» Record excerpts:
/-- The TS rows in state `ATR` (R85, R141): direct and inverse give `CONV` 1 and 2 and go on to T0; every other TS
fails from length 2 on; a shorter ATR's TS is not checked, which is the spec's own choice (D12). The rows' own meaning
is the model's (log 9). -/
def Obligations.TsRowsInAtr : Prop :=
  ∀ (s : State) (n : Nat) (ts : Byte), s.st = .atr → s.req.atrLen = some n →
    let without (c : BitVec 2) : Host.Outcome State Fault Refusal :=
      .next { s with st := .done, res := { s.res with err := some 0x00, conv := some c, ta1Valid := some false } }
    (n < 2 → exec .tsDirect s = without 0 ∧ exec .tsInverse s = without 0 ∧ exec (.tsInvalid ts) s = without 0) ∧
    (2 ≤ n → exec (.tsInvalid ts) s = .next { s with st := .done, res := { s.res with err := some 0x05 } }) ∧
    (n = 2 → exec .tsDirect s = without 1 ∧ exec .tsInverse s = without 2) ∧
    (∀ t0, 3 ≤ n → s.req.atrBuf.read 1 = some t0 →
      (t0.getLsbD 4 = false → exec .tsDirect s = without 1 ∧ exec .tsInverse s = without 2) ∧
      (∀ ta1, t0.getLsbD 4 = true → s.req.atrBuf.read 2 = some ta1 →
        exec .tsDirect s = .next { s with
          st := .done,
          res := { s.res with err := some 0x00, conv := some 1, ta1Valid := some true, ta1 := some ta1 } } ∧
        exec .tsInverse s = .next { s with
          st := .done,
          res := { s.res with err := some 0x00, conv := some 2, ta1Valid := some true, ta1 := some ta1 } }))

/-- The T0 rows in state `ATR` (R86, R144 to R146): from length 3 on, bit 4 decides whether byte 2 is TA1, whatever
the other bits are; an invalid TS fails first; a shorter ATR's T0 is not inspected. That an ATR of one byte succeeds is
the spec's own choice (D12); the rows' own meaning is the model's (log 9). -/
def Obligations.T0RowsInAtr : Prop :=
  ∀ (s : State) (n : Nat) (hi : BitVec 3) (lo : Nibble), s.st = .atr → s.req.atrLen = some n →
    let without (c : BitVec 2) : Host.Outcome State Fault Refusal :=
      .next { s with st := .done, res := { s.res with err := some 0x00, conv := some c, ta1Valid := some false } }
    (n < 2 → exec (.t0Ta1Present hi lo) s = without 0 ∧ exec (.t0Ta1Absent hi lo) s = without 0) ∧
    (∀ ts, 2 ≤ n → s.req.atrBuf.read 0 = some ts → ts ≠ 0x3B → ts ≠ 0x3F →
      exec (.t0Ta1Present hi lo) s = .next { s with st := .done, res := { s.res with err := some 0x05 } } ∧
      exec (.t0Ta1Absent hi lo) s = .next { s with st := .done, res := { s.res with err := some 0x05 } }) ∧
    (∀ ts c, s.req.atrBuf.read 0 = some ts → (ts = 0x3B ∧ c = 1 ∨ ts = 0x3F ∧ c = 2) →
      (n = 2 → exec (.t0Ta1Present hi lo) s = without c ∧ exec (.t0Ta1Absent hi lo) s = without c) ∧
      (3 ≤ n → exec (.t0Ta1Absent hi lo) s = without c) ∧
      (∀ ta1, 3 ≤ n → s.req.atrBuf.read 2 = some ta1 →
        exec (.t0Ta1Present hi lo) s = .next { s with
          st := .done,
          res := { s.res with err := some 0x00, conv := some c, ta1Valid := some true, ta1 := some ta1 } }))

/-- R147: PARSE_ATR reads no byte at index 3 or above: two ATRs that agree on the first three bytes have one outcome. -/
def Obligations.ParseAtrReadsThreeBytes : Prop :=
  ∀ (s : State) (m : Memory), s.st = .atr → (∀ j, j < 3 → Memory.read m j = s.req.atrBuf.read j) →
    (∀ t, exec .parseAtr s = .next t →
      exec .parseAtr { s with req := { s.req with atrBuf := m } } =
        .next { t with req := { s.req with atrBuf := m } }) ∧
    (∀ f, exec .parseAtr s = .fault f → exec .parseAtr { s with req := { s.req with atrBuf := m } } = .fault f)

/-! ## NEGOTIATE_PPS (42_pps.md) -/

/-- R162: the step of state `PPS_SEND` is one `Send` of the request frame; `ok` moves on to `PPS_RECV` (R161). The codes of
ERR are the spec's own choice (D3). -/
def Obligations.PpsSendStep : Prop :=
  ∀ (s : State) (frame : List Byte), s.st = .ppsSend → s.work.ppsReq.readBytes 0 4 = some frame →
    let sent (ok : Bool) : Port :=
      { answers := s.port.answers.tail, calls := s.port.calls + 1, trace := s.port.trace ++ [.send frame ok] }
    (∀ bs, s.answer = .ok bs → exec .negotiatePps s = .next { s with st := .ppsRecv, port := sent true }) ∧
    (s.answer = .err →
      exec .negotiatePps s = .next { s with st := .done, res := { s.res with err := some 0x06 }, port := sent false })

/-- R163: the step of state `PPS_RECV` is one `Recv(4)`; an error or fewer than four bytes is `NoResponse`. That an
error is `NoResponse` is the spec's own choice (D13). -/
def Obligations.PpsReceiveStep : Prop :=
  ∀ s : State, s.st = .ppsRecv →
    let received (answer : Option (List Byte)) : Port :=
      { answers := s.port.answers.tail, calls := s.port.calls + 1, trace := s.port.trace ++ [.recv 4 answer] }
    (∀ b0 b1 b2 b3 more, s.answer = .ok (b0 :: b1 :: b2 :: b3 :: more) →
      exec .negotiatePps s = .next { s with
        st := .ppsCheck, work := { s.work with ppsRsp := [(0, b0), (1, b1), (2, b2), (3, b3)] },
        port := received (some [b0, b1, b2, b3]) }) ∧
    (∀ bs, s.answer = .ok bs → bs.length < 4 →
      exec .negotiatePps s = .next { s with
        st := .done, res := { s.res with err := some 0x07 }, port := received (some bs) }) ∧
    (s.answer = .err →
      exec .negotiatePps s = .next { s with
        st := .done, res := { s.res with err := some 0x07 }, port := received none })

/-- R164: the step of state `PPS_CHECK` succeeds just when the response equals the request byte for byte. That a
response with another PPS0 is a mismatch too is the spec's own choice (D14), and so are the codes of ERR (D3). -/
def Obligations.PpsCheckStep : Prop :=
  ∀ (s : State) (request response : List Byte), s.st = .ppsCheck → s.work.ppsReq.readBytes 0 4 = some request →
    s.work.ppsRsp.readBytes 0 4 = some response →
    (response = request →
      exec .negotiatePps s = .next { s with st := .done, res := { s.res with err := some 0x00 } }) ∧
    (response ≠ request →
      exec .negotiatePps s = .next { s with st := .done, res := { s.res with err := some 0x08 } })

/-- The PPS_FRAME row (R87, R88, R162, R164): in `PPS_SEND` the four bytes are transmitted; in `PPS_CHECK` they are
compared with the request. The row's own meaning is the model's choice (log 9). -/
def Obligations.PpsFrameRow : Prop :=
  ∀ (s : State) (p : Byte),
    let frame : List Byte := [0xFF, 0x10, p, 0xEF ^^^ p]
    let sent (ok : Bool) : Port :=
      { answers := s.port.answers.tail, calls := s.port.calls + 1, trace := s.port.trace ++ [.send frame ok] }
    (∀ bs, s.st = .ppsSend → s.answer = .ok bs →
      exec (.ppsFrame p) s = .next { s with st := .ppsRecv, port := sent true }) ∧
    (s.st = .ppsSend → s.answer = .err →
      exec (.ppsFrame p) s = .next { s with st := .done, res := { s.res with err := some 0x06 }, port := sent false }) ∧
    (∀ request, s.st = .ppsCheck → s.work.ppsReq.readBytes 0 4 = some request →
      (request = frame →
        exec (.ppsFrame p) s = .next { s with st := .done, res := { s.res with err := some 0x00 } }) ∧
      (request ≠ frame →
        exec (.ppsFrame p) s = .next { s with st := .done, res := { s.res with err := some 0x08 } }))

» Exercise description: Return exactly the lines above from the line that has "some 2, ta1Valid" through the line that has "the other bits", inclusive, and nothing else.

» Response to the exercise:
          res := { s.res with err := some 0x00, conv := some 2, ta1Valid := some true, ta1 := some ta1 } }))

/-- The T0 rows in state `ATR` (R86, R144 to R146): from length 3 on, bit 4 decides whether byte 2 is TA1, whatever
the other bits are; an invalid TS fails first; a shorter ATR's T0 is not inspected. That an ATR of one byte succeeds is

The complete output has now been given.